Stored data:
*****
/-- Settles O47. -/
theorem hotLinePlacementReleasesClose : Obligations.HotLinePlacementReleasesClose := by
  intro k m reason n s h hm r p room
  refine ⟨hotLine_placed_on_stroke h hm room, fun unlike => ?_⟩
  intro joined told placed stroke mech elements out
  have new : findEntry p.entries .hotLine (.master m) reason = none := findEntry_eq_none unlike
  refine ⟨fun noHunt order slot => ⟨fun deadTime closeWait => ?_, fun waiting => ?_⟩, fun running held own slot => ?_⟩
  · have handed : handPlacement .hotLine p = p :=
      (handPlacement_hotLine_of_no_hunt order noHunt).trans
        (seqBlockPlaced_of_not_reclosing (by decide) deadTime closeWait)
    exact exec_placeBlock_newHotLine h hm room new handed slot Iff.rfl
  · have handed : handPlacement .hotLine p = raise .lockout { p with seq := out .blocked } :=
      (handPlacement_hotLine_of_no_hunt order noHunt).trans (seqBlockPlaced_of_waiting .hotLine waiting)
    have entries : (raise .lockout { p with seq := out .blocked }).entries = p.entries := by simp only [raise_frame]
    exact exec_placeBlock_newHotLine h hm room new handed (by rw [entries]; exact slot) (by rw [entries])
  · intro abandoned
    have abandoned_of : ∀ (q : Part) (pending : Bool), handPlacement .hotLine p = q →
        q.hunt = p.hunt.abandonedBy .hotLine none pending → q.entries = p.entriesLeft →
        (∀ x : Master, q.pendingFor x .huntEnd = true) → abandoned q := by
      intro q pending handed hunt entries huntEnd
      have pendingEq : q.hunt.handBackPending = pending := by rw [hunt]; rfl
      obtain ⟨-, -, fClock, fIntake, fPosture, fTable, fLinks, fStore⟩ := handPlacement_frame .hotLine p
      rw [handed] at fClock fIntake fPosture fTable fLinks fStore
      refine ⟨?_, ?_, entries, huntEnd, fPosture, fIntake, fTable, fLinks, fStore, fClock⟩
      · refine exec_placeBlock_newHotLine h hm room new handed (by rw [entries]; exact slot) ?_
        rw [entries]
        constructor
        · intro none e he isHotLine
          exact none e (List.mem_filter.mpr ⟨he, by simp [isHotLine]⟩) isHotLine
        · intro none e he
          exact none e (List.mem_filter.mp he).1
      · rw [pendingEq, hunt]
        rfl
    have own' : p.mech.order = .close → p.mech.placer = some .hunt := fun close => own (decide_eq_true close)
    refine ⟨fun order opened sound => ?_, fun order notOpen => ?_, fun order notOpen => ?_⟩
    · obtain ⟨notices, eq, raised⟩ := abandon_hotLine_opened order opened sound
      have locked : (abandon .hotLine none emptyCall p.strokeEnded).seq = p.seq.lockedOut .huntEnd := by rw [eq]
      have handed := handPlacement_hotLine_of_held running held own'
        (by rw [locked]; simp [Sequencer.lockedOut, Sequencer.rests]) (by rw [eq]; rfl)
      rw [← handed] at eq raised
      rw [strokeEnded_eq] at eq
      refine ⟨_, abandoned_of _ p.hunt.handBackPending rfl (by rw [eq]) (by rw [eq]) (raised.1 _ (by simp)), ?_⟩
      refine ⟨by rw [eq], by rw [eq]; rfl, by rw [eq], by rw [eq], raised.1 _ (by simp)⟩
    · obtain ⟨f, notices, eq, record, outcome, raised⟩ := abandon_hotLine_trips order notOpen
      have seq : (abandon .hotLine none emptyCall p.strokeEnded).seq = p.seq := by rw [eq, strokeEnded_eq]
      have handed := handPlacement_hotLine_of_held running held own' (by rw [seq, held]; exact ⟨by decide, by decide⟩)
        (by rw [eq]; rfl)
      rw [← handed] at eq raised seq
      rw [strokeEnded_eq] at eq
      refine ⟨_, abandoned_of _ true rfl (by rw [eq]) (by rw [eq]) (raised.1 _ (by simp)), by rw [eq]; rfl, seq, by rw [eq],
        ⟨f, by rw [eq], record.number, record.origin, record.causes, record.requester, record.shot, outcome⟩, by rw [eq],
        by rw [eq], fun x => ⟨raised.1 _ (by simp) x, raised.1 _ (by simp) x⟩⟩
    · have same : p.strokeEnded = p := if_neg (by rw [order]; decide)
      have eq := abandon_waits (reason := .hotLine) none emptyCall (by simp) notOpen order
      obtain ⟨-, raised⟩ := abandonStart_left .hotLine none p
      have handed := handPlacement_hotLine_of_held running held own'
        (by rw [same, eq]; exact ⟨by rw [held]; decide, by rw [held]; decide⟩) (by rw [same, eq]; rfl)
      rw [same] at handed
      rw [← handed] at eq
      refine ⟨_, abandoned_of _ true rfl (by rw [eq]) (by rw [eq]) (fun x => ?_), by rw [eq]; rfl, by rw [eq], by rw [eq],
        by rw [eq], by rw [eq]⟩
      rw [pendingFor_congr (q := abandonStart .hotLine none p) (by rw [eq])]
      exact raised.1 _ (by simp) x

end Sys2Proof.Machine
end HotLine

/-! SUPPORT. The start of a hunt and its abandonment by a request or a timer (07_earth_fault_hunt.md, R128 to R132, R136,
R137, R145, R146, R149). -/

section HuntStart
namespace Sys2Proof.Machine

/-! ## START HUNT (R128) -/

theorem positions_closed {p : Part} (h : ∀ j : Nat, 1 ≤ j → j ≤ p.table.n.getD 0 → p.believed j = .closed) :
    (p.table.positions.all fun k => decide (p.believed k = .closed)) = true := by
  rw [List.all_eq_true]
  intro j hj
  obtain ⟨low, high⟩ := List.mem_range'_1.mp hj
  exact decide_eq_true (h j low (by omega))

theorem positions_not_closed {p : Part} {j : Nat} (low : 1 ≤ j) (high : j ≤ p.table.n.getD 0) (h : p.believed j ≠ .closed) :
    (p.table.positions.all fun k => decide (p.believed k = .closed)) = false := by
  rw [List.all_eq_false]
  exact ⟨j, List.mem_range'_1.mpr ⟨low, by omega⟩, by simpa using h⟩

/-- The first two conditions are met. -/
theorem startRefusal_of_idle {p : Part} (state : p.seq.state = .lockout) (still : p.hunt.state.running = false) :
    startRefusal p =
      if p.table.state ≠ .ready then some .tableNotReady
      else if !(p.table.positions.all fun k => p.believed k = .closed) then some .switchNotClosed
      else if p.hasBlock .hotLine then some .hotLine
      else if p.hasBlock .mechanism then some .mechanismBlocked
      else if p.hasBlock .measure then some .measureLost
      else if p.posture.level = .ban then some .fireBan
      else if p.posture.silent then some .controlSilent
      else if !p.mech.energyHigh then some .energyLow
      else none :=
  (if_neg (by simp [state])).trans (if_neg (by simp [still]))

/-- The first four conditions are met. -/
theorem startRefusal_of_closed {p : Part} (state : p.seq.state = .lockout) (still : p.hunt.state.running = false)
    (ready : p.table.state = .ready) (closed : ∀ j : Nat, 1 ≤ j → j ≤ p.table.n.getD 0 → p.believed j = .closed) :
    startRefusal p =
      if p.hasBlock .hotLine then some .hotLine
      else if p.hasBlock .mechanism then some .mechanismBlocked
      else if p.hasBlock .measure then some .measureLost
      else if p.posture.level = .ban then some .fireBan
      else if p.posture.silent then some .controlSilent
      else if !p.mech.energyHigh then some .energyLow
      else none :=
  (startRefusal_of_idle state still).trans ((if_neg (by simp [ready])).trans (if_neg (by simp [positions_closed closed])))

/-- The first seven conditions are met. -/
theorem startRefusal_of_unblocked {p : Part} (state : p.seq.state = .lockout) (still : p.hunt.state.running = false)
    (ready : p.table.state = .ready) (closed : ∀ j : Nat, 1 ≤ j → j ≤ p.table.n.getD 0 → p.believed j = .closed)
    (hotLine : p.hasBlock .hotLine = false) (mechanism : p.hasBlock .mechanism = false) (measure : p.hasBlock .measure = false) :
    startRefusal p =
      if p.posture.level = .ban then some .fireBan
      else if p.posture.silent then some .controlSilent
      else if !p.mech.energyHigh then some .energyLow
      else none :=
  (startRefusal_of_closed state still ready closed).trans ((if_neg (by simp [hotLine])).trans ((if_neg (by simp [mechanism])).trans
    (if_neg (by simp [measure]))))

theorem mayRequest_startHunt {m : Master} (hm : m ≠ .crew) : mayRequest m .startHunt = true := decide_eq_true hm

theorem askStartHunt_refused {m : Master} {p : Part} {why : Why} (h : startRefusal p = some why) :
    askStartHunt m p = (p, Reply.wrong why) := by
  simp only [askStartHunt, h]

theorem askStartHunt_begun {m : Master} {p : Part} (h : startRefusal p = none) (hunt : p.hasBlock .hunt = false) :
    askStartHunt m p = (plan (p.huntBegun (starterOf m)), Reply.done []) := by
  have state : p.seq.state = .lockout := ((startRefusal_eq_none p).mp h).1
  simp only [askStartHunt, h, beginHunt_eq _ state hunt]

/-- The part as a hunt starts, before the placement of HUNT is raised (R130, R75). -/
def huntLent (starter : StartedBy) (p : Part) : Part :=
  { p with
    hunt :=
      { p.hunt with
        state := .ordering, startedBy := starter, lo := 0, hi := p.table.n.getD 0, testsUsed := 0, ordersIssued := 0
        unusable := 0, handBackPending := false, testLimit := p.settings.huntTestLimit
        testPickup := p.settings.sefPickup }
    entries := p.entries ++ [⟨.hunt, .part, 0, p.uptime, none, none, none⟩]
    seq := { p.seq with state := .huntHeld, failureNoted := false } }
*****
[Your task]: Scan the records above for the lines holding "by rw [eq], by rw [eq]⟩" and "exact decide_eq_true (h j low (by omega))". Transcribe those two and every line between them word for word, and no others.

[Final answer]:
        by rw [eq], by rw [eq]⟩
      rw [pendingFor_congr (q := abandonStart .hotLine none p) (by rw [eq])]
      exact raised.1 _ (by simp) x

end Sys2Proof.Machine
end HotLine

/-! SUPPORT. The start of a hunt and its abandonment by a request or a timer (07_earth_fault_hunt.md, R128 to R132, R136,
R137, R145, R146, R149). -/

section HuntStart
namespace Sys2Proof.Machine

/-! ## START HUNT (R128) -/

theorem positions_closed {p : Part} (h : ∀ j : Nat, 1 ≤ j → j ≤ p.table.n.getD 0 → p.believed j = .closed) :
    (p.table.positions.all fun k => decide (p.believed k = .closed)) = true := by
  rw [List.all_eq_true]
  intro j hj
  obtain ⟨low, high⟩ := List.mem_range'_1.mp hj
  exact decide_eq_true (h j low (by omega))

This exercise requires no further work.